* **Instructions to follow**
In this exercise, every entry is to be copied exactly.

+===+

/-- Steps 3 and 4 (R382, R383): the data is copied, decoded or coded, and the new entries are written. Answers the state and the bytes written; none where the copy aborts. -/
def State.copyPage (s : State) (m : Move) (l : Leaf) (frame : Nat) : Option (State × Nat × Bool) :=
  let h := s.hub
  let src := if pteComp l.ent then bitsNat (h.peekW (l.addr / 128 * 128)) 45 6 * 64 else l.pa h (m.va / 2 ^ l.bits * 2 ^ l.bits)
  let n := 2 ^ l.bits
  let fits (a n : Nat) : Bool := h.inPmem m.part a && h.inPmem m.part (a + n - 1) && h.mapped a n
  match m.op with
  | 0 =>
    if !fits m.dst n then none
    else
      let bad := h.dev.badIn src n
      let h := { h with dev := h.dev.copyRange src m.dst n }
      let ent (i : Nat) (e : DWord) : DWord := putBit (putBit (putField e 12 (BitVec.ofNat 34 ((m.dst + i * l.unit) / 4096))) 58 false) 59 (pteTaint e || bad)
      some (({ s with hub := h.putLeaf l ent }).moveWatches src m.dst n, n, bad)
  | 1 =>
    let img := codeImage (h.peek src n)
    let bad := h.dev.badIn src n
    if !fits m.dst img.length then none
    else
      let h := h.pokeAll m.dst img
      let ent (_ : Nat) (e : DWord) : DWord := putBit (putBit (putBit (putField e 6 (BitVec.ofNat 40 (m.dst / 64))) 58 false) 57 true) 59 (pteTaint e || bad)
      some ({ s with hub := h.putLeaf l ent }, img.length, bad)
  | _ =>
    if !fits frame n then none
    else
      let raw := if pteComp l.ent then readImage h src else h.peek src n
      let bad := h.dev.badIn src (if pteComp l.ent then leNat (h.peek src 4) + 264 else n)
      let h := h.pokeAll frame raw
      let ent (i : Nat) (e : DWord) : DWord := putBit (putBit (putBit (putField (e &&& 0xFFFFC00000000000#64) 12 (BitVec.ofNat 34 ((frame + i * l.unit) / 4096))) 58 false) 57 false) 59 (pteTaint e || bad)
      some ({ s with hub := h.putLeaf l ent }, n, bad)

/-- An uncorrectable source word: heuncor rises and event 7 is raised (R383). -/
def State.badSource (s : State) (m : Move) (bad : Bool) : State :=
  if bad then (s.modHub fun h => h.bumpReg 0x0E0AD0 false 1).sysEvent m.part 7 0x12A (leBytes 8 m.va ++ leBytes 8 m.asid.toNat) else s

/-- Steps 5 and 6: deferred accesses replay, and the page is invalidated once more so that extents regrow. -/
def State.endPage (s : State) (m : Move) (l : Leaf) : State :=
  let lo := m.va / 2 ^ l.bits * 2 ^ l.bits
  let q : Inval := { all := false, asid := m.asid, lo := lo, hi := lo + 2 ^ l.bits, due := s.now }
  let s := (s.replay m.asid lo (lo + 2 ^ l.bits)).purge q
  (s.pauseExtents q).repatchAll q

+===+

* **Response box**
/-- Steps 3 and 4 (R382, R383): the data is copied, decoded or coded, and the new entries are written. Answers the state and the bytes written; none where the copy aborts. -/
def State.copyPage (s : State) (m : Move) (l : Leaf) (frame : Nat) : Option (State × Nat × Bool) :=
  let h := s.hub
  let src := if pteComp l.ent then bitsNat (h.peekW (l.addr / 128 * 128)) 45 6 * 64 else l.pa h (m.va / 2 ^ l.bits * 2 ^ l.bits)
  let n := 2 ^ l.bits
  let fits (a n : Nat) : Bool := h.inPmem m.part a && h.inPmem m.part (a + n - 1) && h.mapped a n
  match m.op with
  | 0 =>
    if !fits m.dst n then none
    else
      let bad := h.dev.badIn src n
      let h := { h with dev := h.dev.copyRange src m.dst n }
      let ent (i : Nat) (e : DWord) : DWord := putBit (putBit (putField e 12 (BitVec.ofNat 34 ((m.dst + i * l.unit) / 4096))) 58 false) 59 (pteTaint e || bad)
      some (({ s with hub := h.putLeaf l ent }).moveWatches src m.dst n, n, bad)
  | 1 =>
    let img := codeImage (h.peek src n)
    let bad := h.dev.badIn src n
    if !fits m.dst img.length then none
    else
      let h := h.pokeAll m.dst img
      let ent (_ : Nat) (e : DWord) : DWord := putBit (putBit (putBit (putField e 6 (BitVec.ofNat 40 (m.dst / 64))) 58 false) 57 true) 59 (pteTaint e || bad)
      some ({ s with hub := h.putLeaf l ent }, img.length, bad)
  | _ =>
    if !fits frame n then none
    else
      let raw := if pteComp l.ent then readImage h src else h.peek src n
      let bad := h.dev.badIn src (if pteComp l.ent then leNat (h.peek src 4) + 264 else n)
      let h := h.pokeAll frame raw
      let ent (i : Nat) (e : DWord) : DWord := putBit (putBit (putBit (putField (e &&& 0xFFFFC00000000000#64) 12 (BitVec.ofNat 34 ((frame + i * l.unit) / 4096))) 58 false) 57 false) 59 (pteTaint e || bad)
      some ({ s with hub := h.putLeaf l ent }, n, bad)

/-- An uncorrectable source word: heuncor rises and event 7 is raised (R383). -/
def State.badSource (s : State) (m : Move) (bad : Bool) : State :=
  if bad then (s.modHub fun h => h.bumpReg 0x0E0AD0 false 1).sysEvent m.part 7 0x12A (leBytes 8 m.va ++ leBytes 8 m.asid.toNat) else s

/-- Steps 5 and 6: deferred accesses replay, and the page is invalidated once more so that extents regrow. -/
def State.endPage (s : State) (m : Move) (l : Leaf) : State :=
  let lo := m.va / 2 ^ l.bits * 2 ^ l.bits
  let q : Inval := { all := false, asid := m.asid, lo := lo, hi := lo + 2 ^ l.bits, due := s.now }
  let s := (s.replay m.asid lo (lo + 2 ^ l.bits)).purge q
  (s.pauseExtents q).repatchAll q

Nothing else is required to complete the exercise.